Abstract
Embedded pragmatic clinical trials (ePCTs) are conducted during routine clinical care and have the potential to increase knowledge about the effectiveness of interventions under real world conditions. However, many pragmatic trials rely on data from the electronic health record (EHR) data, which are subject to bias from incomplete data, poor data quality, lack of representation from people who are medically underserved, and implicit bias in EHR design. This commentary examines how the use of EHR data might exacerbate bias and potentially increase health inequities. We offer recommendations for how to increase generalizability of ePCT results and begin to mitigate bias to promote health equity.
Keywords: Health equity, patient-reported outcomes, social determinants of health, community engagement, health literacy
Introduction
By using data collected during clinical care, embedded pragmatic clinical trials (ePCTs) increase knowledge about the effectiveness of clinical interventions under real world conditions. However, the electronic health record (EHR) data upon which many ePCTs are designed are subject to implicit bias in EHR design; bias from incomplete data and poor data quality; and overrepresentation of data from people with structural privilege.1 These biases can limit the relevance and generalizability of results, and subsequently increase health inequities.
This commentary draws our collective experience to examine how the use of EHR data might exacerbate bias and potentially increase health inequities. We offer recommendations for how to increase generalizability of ePCT results to begin to mitigate bias and promote health equity.

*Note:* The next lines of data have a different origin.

def decode3 (f : Fields) : Except Bad Instr :=
  match f.op with
  | 0x30#8 => match layM f with
    | some (o, s) => verdict (f.fn == 0 && o != .rlx && f.d == 0 && f.a == 0 && f.b == 0 && f.imm == 0) do
        return .fence ⟨← ctl false f, o, s⟩
    | none => .error .c01
  | 0x31#8 =>
    match f.fn with
    | 0x00#8 => dABOff f .barInit
    | 0x01#8 => verdict (f.x == 0 && f.b == 0) do return .barArrive ⟨← ctl false f, ← sop f.d, ← sop f.a, f.imm⟩
    | 0x02#8 => verdict (f.x == 0) do
        return .barArrivex ⟨← ctl false f, ← sop f.d, ← sop f.a, ← sop f.b, f.imm⟩
    | 0x03#8 => dABOff f .barExpect
    | 0x04#8 => dABOff f .barWait
    | 0x05#8 => verdict (f.x == 0) do
        return .barTest ⟨← ctl false f, ← preg f.d, ← sop f.a, ← sop f.b, f.imm⟩
    | _ => .error .c01
  | 0x32#8 => dHbar f
  | 0x33#8 => match engOf f.fn with
    | some e => verdict (f.x == 0 && f.d == 0 && f.imm == 0 && (e == .chisel || f.b == 0)) do
        return .tlwait ⟨← ctl false f, e, ← sop f.a, ← sop f.b⟩
    | none => .error .c01
  | 0x34#8 => match engOf f.fn with
    | some e => verdict (f.x == 0 && f.a == 0 && f.imm.extractLsb' 2 30 == 0 && f.imm.extractLsb' 0 2 != 3 &&
          (e == .chisel || f.b == 0)) do
        return .tlget ⟨← ctl false f, e, ← sop f.d, ← sop f.b, f.imm.extractLsb' 0 2⟩
    | none => .error .c01
  | 0x38#8 => verdict (f.fn == 0 && f.x == 0 && f.d == 0 && f.imm == 0) do
      return .send ⟨← ctl false f, ← sop f.a, ← gbase f.b⟩
  | 0x39#8 =>
    match f.fn with
    | 0x00#8 =>
      let queue := f.imm.extractLsb' 0 4
      let ring := f.imm.extractLsb' 8 3
      let timed := f.imm.extractLsb' 11 1 == 1
      let grp := f.imm.extractLsb' 12 3
      match landOf (f.imm.extractLsb' 4 4) with
      | some l =>
        verdict (f.x == 0 && f.d == 0 && f.imm.extractLsb' 15 17 == 0 && (l == .ring || (ring == 0 && f.b == 0)) &&
            (timed || grp == 0)) do
          let c ← ctl false f
          let a ← sop f.a
          let b ← sop f.b
          if queue == 15 then none else some (.bind ⟨c, a, b, queue, l, ring, timed, grp⟩)
      | none => .error .c01
    | 0x01#8 => verdict (f.x == 0 && f.d == 0 && f.a == 0 && f.b == 0 && f.imm.extractLsb' 4 28 == 0) do
        let c ← ctl false f
        let q := f.imm.extractLsb' 0 4
        if q == 15 then none else some (.unbind ⟨c, q⟩)
    | _ => .error .c01
  | 0x3A#8 =>
    match f.fn with
    | 0x00#8 => dC0 f .done
    | 0x01#8 => dC0 f .doneTask
    | 0x02#8 => verdict (f.x == 0 && f.d == 0 && f.a == 0 && f.b == 0 && f.imm.extractLsb' 16 16 == 0) do
        return .yield ⟨← ctl false f, f.imm.extractLsb' 0 16⟩
    | _ => .error .c01
  | 0x3B#8 => verdict (f.fn == 0 && f.rc == 0 && f.imm == 0) do
      return .spawn ⟨← ctl false f, ← preg7 f.d, ← sop f.a, ← gbase f.b, ← sop f.cb⟩
  | 0x3C#8 => verdict (f.fn == 0 && f.rc == 0 && f.d == 0 && f.imm.extractLsb' 4 28 == 0) do
      let q := f.imm.extractLsb' 0 4
      if q == 15 then none else return .callat ⟨← ctl false f, ← sop f.a, ← gbase f.b, ← sop f.cb, q⟩
  | 0x3D#8 => verdict (f.fn == 0 && f.x == 0 && f.d == 0 && f.a == 0 && f.imm == 0) do
      return .reply ⟨← ctl false f, ← gbase f.b⟩
  | 0x3E#8 => verdict (f.fn == 0 && f.x == 0) do
      return .fork ⟨← ctl false f, ← preg7 f.d, ← sop f.a, ← gbase f.b, f.imm⟩
  | 0x3F#8 => if f.fn == 0 then dAOff f .join else .error .c01
  | _ => .error .c01

def decode4 (f : Fields) : Except Bad Instr :=
  match f.op with
  | 0x40#8 =>
    match f.fn with
    | 0x00#8 => dDA f .vtset
    | 0x01#8 => dDA f .vtadv
    | _ => .error .c01
  | 0x41#8 =>
    match f.fn with
    | 0x00#8 => dA1 f .igrp
    | 0x01#8 => verdict (f.x == 0 && f.d == 0 && f.a == 0 && f.b == 0 && f.imm.extractLsb' 3 29 == 0) do
        return .ijoin ⟨← ctl false f, f.imm.extractLsb' 0 3⟩
    | 0x02#8 => verdict (f.x == 0 && f.d == 0 && f.a == 0 && f.b == 0 && f.imm.extractLsb' 3 29 == 0) do
        return .ileave ⟨← ctl false f, f.imm.extractLsb' 0 3⟩
    | _ => .error .c01
  | 0x42#8 =>
    match f.fn with
    | 0x00#8 => dAB f .ireg
    | 0x01#8 => dA1 f .idrop
    | _ => .error .c01
  | 0x43#8 => if f.fn == 0 then dAB f .ist else .error .c01
  | 0x44#8 =>
    match f.fn with
    | 0x00#8 => verdict (f.rc == 0 && f.d == 0 && f.imm == 0) do
        return .ildS ⟨← ctl false f, ← sop f.a, ← sop f.b, ← sop f.cb⟩
    | 0x01#8 => verdict (f.rc == 0 && f.d == 0 && f.imm == 0) do
        return .ildU ⟨← ctl false f, ← sop f.a, ← sop f.b, ← sop f.cb⟩
    | _ => .error .c01
  | 0x45#8 => verdict (f.fn == 0 && f.x == 0 && f.b == 0 && f.imm.extractLsb' 3 29 == 0 &&
        (f.imm.extractLsb' 0 3).toNat ≤ 5) do
      return .iqry ⟨← ctl false f, ← sop f.d, ← sop f.a, f.imm.extractLsb' 0 3⟩
  | _ => .error .c01

def decode6 (f : Fields) : Except Bad Instr :=
  match f.op with
  | 0x60#8 =>
    match f.fn with
    | 0x00#8 => dVMem f .vld
    | 0x01#8 => dVMemT f .vldT
    | _ => .error .c01
  | 0x61#8 =>
    match f.fn with
    | 0x00#8 => dVMem f .vst
    | 0x01#8 => dVMemT f .vstT
    | _ => .error .c01
  | 0x62#8 =>
    let lane := f.imm.extractLsb' 0 4
    match f.fn with
    | 0x00#8 => dV2 f .vmov
    | 0x01#8 => match xTy f with
      | some t => verdict (f.b == 0 && f.imm == 0) do return .vdup ⟨← ctl true f, t, ← vreg f.d, ← sop f.a⟩
      | none => .error .c01
    | 0x02#8 => match xTy f with
      | some t => verdict (f.b == 0 && f.imm.extractLsb' 4 28 == 0 && lane.toNat < t.lanes) do
          return .vins ⟨← ctl true f, t, ← vreg f.d, ← sop f.a, lane⟩
      | none => .error .c01
    | 0x03#8 => match xTy f with
      | some t => verdict (f.b == 0 && f.imm.extractLsb' 4 28 == 0 && lane.toNat < t.lanes) do
          return .vext ⟨← ctl true f, t, ← qreg f.d, ← vreg f.a, lane⟩
      | none => .error .c01
    | _ => .error .c01
  | 0x63#8 =>
    match f.fn4 with
    | 0x0#4 => dVF3 f .vadd
    | 0x1#4 => dVF3 f .vsub
    | 0x2#4 => dVF3 f .vmul
    | 0x3#4 => dVF3 f .vdiv
    | 0x4#4 => dVF2 f .vsqrt
    | 0x5#4 => dVT3 f Ty.isFp .vmin
    | 0x6#4 => dVT3 f Ty.isFp .vmax
    | 0x7#4 => dVT2 f .vabs
    | 0x8#4 => dVT2 f .vneg
    | _ => .error .c01
  | 0x64#8 =>
    match f.fn4 with
    | 0x0#4 => dVF4 f .vfma
    | 0x1#4 => dVF4 f .vfms
    | 0x2#4 => dVF4 f .vnma
    | _ => .error .c01
  | 0x65#8 =>
    match f.fn4 with
    | 0x0#4 => dVT3 f Ty.isInt .viadd
    | 0x1#4 => dVT3 f Ty.isInt .visub
    | 0x2#4 => dVT3 f Ty.isInt .vimul
    | 0x3#4 => dVT3 f Ty.isInt .vishl
    | 0x4#4 => dVT3 f Ty.isInt .vishr
    | 0x5#4 => dVT3 f Ty.isInt .visar
    | 0x6#4 => dVT3 f Ty.isInt .viand
    | 0x7#4 => dVT3 f Ty.isInt .vior
    | 0x8#4 => dVT3 f Ty.isInt .vixor
    | 0x9#4 => dVT3 f Ty.isInt .vimin
    | 0xA#4 => dVT3 f Ty.isInt .vimax
    | _ => .error .c01
  | 0x66#8 => dVCmp f
  | 0x67#8 => if f.fn == 0 then dV4 f .vsel else .error .c01
  | 0x68#8 => if f.fn == 0 then dV4 f .vperm else .error .c01
  | 0x69#8 => dVRed f
  | 0x6A#8 => dVCvt f
  | 0x6B#8 =>
    match f.fn with
    | 0x00#8 => dV2 f .vexp2
    | 0x01#8 => dV2 f .vlog2
    | 0x02#8 => dV2 f .vrcp
    | 0x03#8 => dV2 f .vrsq
    | _ => .error .c01
  | 0x6C#8 => verdict (f.fn == 0 && f.x == 0 && f.d == 0 && f.b == 0 && f.imm == 0) do
      return .vqtbl ⟨← ctl true f, ← vreg f.a⟩
  | 0x6D#8 =>
    verdict (f.fn.extractLsb' 1 7 == 0 && f.rc == 0 && f.imm == 0) do
      return .vdot4 ⟨← ctl true f, f.fn == 1, ← vreg f.d, ← vreg f.a, ← vreg f.b, ← vreg f.cb⟩
  | _ => .error .c01

def decode8 (f : Fields) : Except Bad Instr :=
  match f.op with
  | 0x80#8 => if f.fn == 0 then dSolve f .luf else .error .c01
  | 0x81#8 => if f.fn == 0 then dSolve f .lus else .error .c01
  | 0x88#8 => if f.fn == 0 then dCpy f false false .cpy else .error .c01
  | 0x89#8 => if f.fn == 0 then dCpy f true false .cpy2 else .error .c01
  | 0x8A#8 => if f.fn == 0 then dCpy f true true .cpyg else .error .c01
  | 0x8B#8 => if f.fn == 0 then dCpy f true true .cpys else .error .c01
  | 0x8C#8 => verdict (f.fn == 0 && f.x == 0 && f.d == 0 && f.imm == 0) do
      return .cpypf ⟨← ctl true f, ← sreg f.a, ← sreg f.b⟩
  | 0x8D#8 =>
    match f.fn with
    | 0x00#8 => verdict (f.x == 0 && f.a == 0 && f.b == 0 && f.imm.extractLsb' 2 30 == 0 &&
          f.imm.extractLsb' 0 2 != 3) do
        return .ttget ⟨← ctl true f, ← qreg f.d, f.imm.extractLsb' 0 2⟩
    | 0x01#8 => verdict (f.x == 0 && f.d == 0 && f.b == 0 && f.imm.extractLsb' 3 29 == 0 &&
          f.imm.extractLsb' 0 1 == 0) do
        return .ttset ⟨← ctl true f, ← sreg f.a, f.imm.extractLsb' 1 1 == 1, f.imm.extractLsb' 2 1 == 1⟩
    | _ => .error .c01
  | _ => .error .c01

noncomputable def decode9 (f : Fields) : Except Bad Instr :=
  if f.fn != 0 then .error .c01 else
  match f.op with
  | 0x90#8 => verdict (f.x == 0 && f.b == 0 && f.imm == 0) do return .tcfg ⟨← ctl false f, ← treg f.d, ← sop f.a⟩
  | 0x91#8 => verdict (f.x == 0 && f.b == 0 && f.imm == 0) do return .tcfgr ⟨← ctl false f, ← sop f.d, ← treg f.a⟩
  | 0x92#8 => dTMem f f.d f.a .tld
  | 0x93#8 => dTMem f f.a f.d .tst
  | 0x94#8 => verdict (f.x == 0 && f.a == 0 && f.b == 0 && f.imm == 0) do return .tzero ⟨← ctl true f, ← treg f.d⟩
  | 0x95#8 => dMma f
  | 0x96#8 => verdict (f.x == 0 && f.a == 0 && f.b == 0 && f.imm == 0) do return .mzero ⟨← ctl true f, ← areg f.d⟩
  | 0x97#8 => dMMem f f.a f.d .msta
  | 0x98#8 => dMMem f f.d f.a .mlda
  | _ => .error .c01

Strategies to address bias in health research using the EHR
Research leveraging EHRs must be deliberately designed to identify and address bias to promote health equity. The Health Equity Lens framework, initially developed for public health professionals, outlines five health equity concepts for framing health disparities.2 We use these concepts to explore sources of bias and provide recommendations.
1. Systemic, Social and Health Inequity Bias
Problem:
The use of EHR-derived data requires careful attention to mitigate the unintended consequences of using data that mirrors US social and structural inequities. Moreover, insufficient attention has been paid to collecting data about the social determinants of health (SDoH).3 Critically and more difficult to resolve, the available data from EHRs only reflects those who access healthcare. Those who are not represented in EHR datasets are a direct consequence of historical and ongoing forms of oppression causing ubiquitous health inequities that limit who can access care. Further, EHR data completeness and accuracy may reflect additional biases resulting from institutional policy, training practices, and implicit provider bias.4 When patient-reported outcomes (PROs) are collected using patient-facing EHR modalities alone (i.e., patient portals), a portion of the population that does not use portals will also be excluded for various reasons (e.g., literacy and/or technology barriers).
Recommendation:
Data sources such as PROs and Z-codes (included in the International Classification of Diseases-10) can be used to collect the demographic and SDoH variables needed to understand outcomes and, ultimately, improve clinical practice. While there is no consensus about best practices for equity-based data collection and which SDoH measures should be minimally included, we suggest that ePCT teams should strive to collect and report standardized SDoH measures. The HL7 Gravity5,6 is one initiative aiming to identify and harmonize SDoH data so these are interoperable for electronic health information exchange. The increased national and global attention to health equity is driving not only standards but also incentives and tools to support SDOH data collection. To reduce bias in patient reported data often collected through patient portals to EHR systems, health systems and researchers will need to invest in the design of portals and engagement features, such as text messaging, and conduct specific research efforts to better understand the clinical effectiveness of these optimized EHR features in improving patients’ effective use of EHRs and engagement in their health and health care.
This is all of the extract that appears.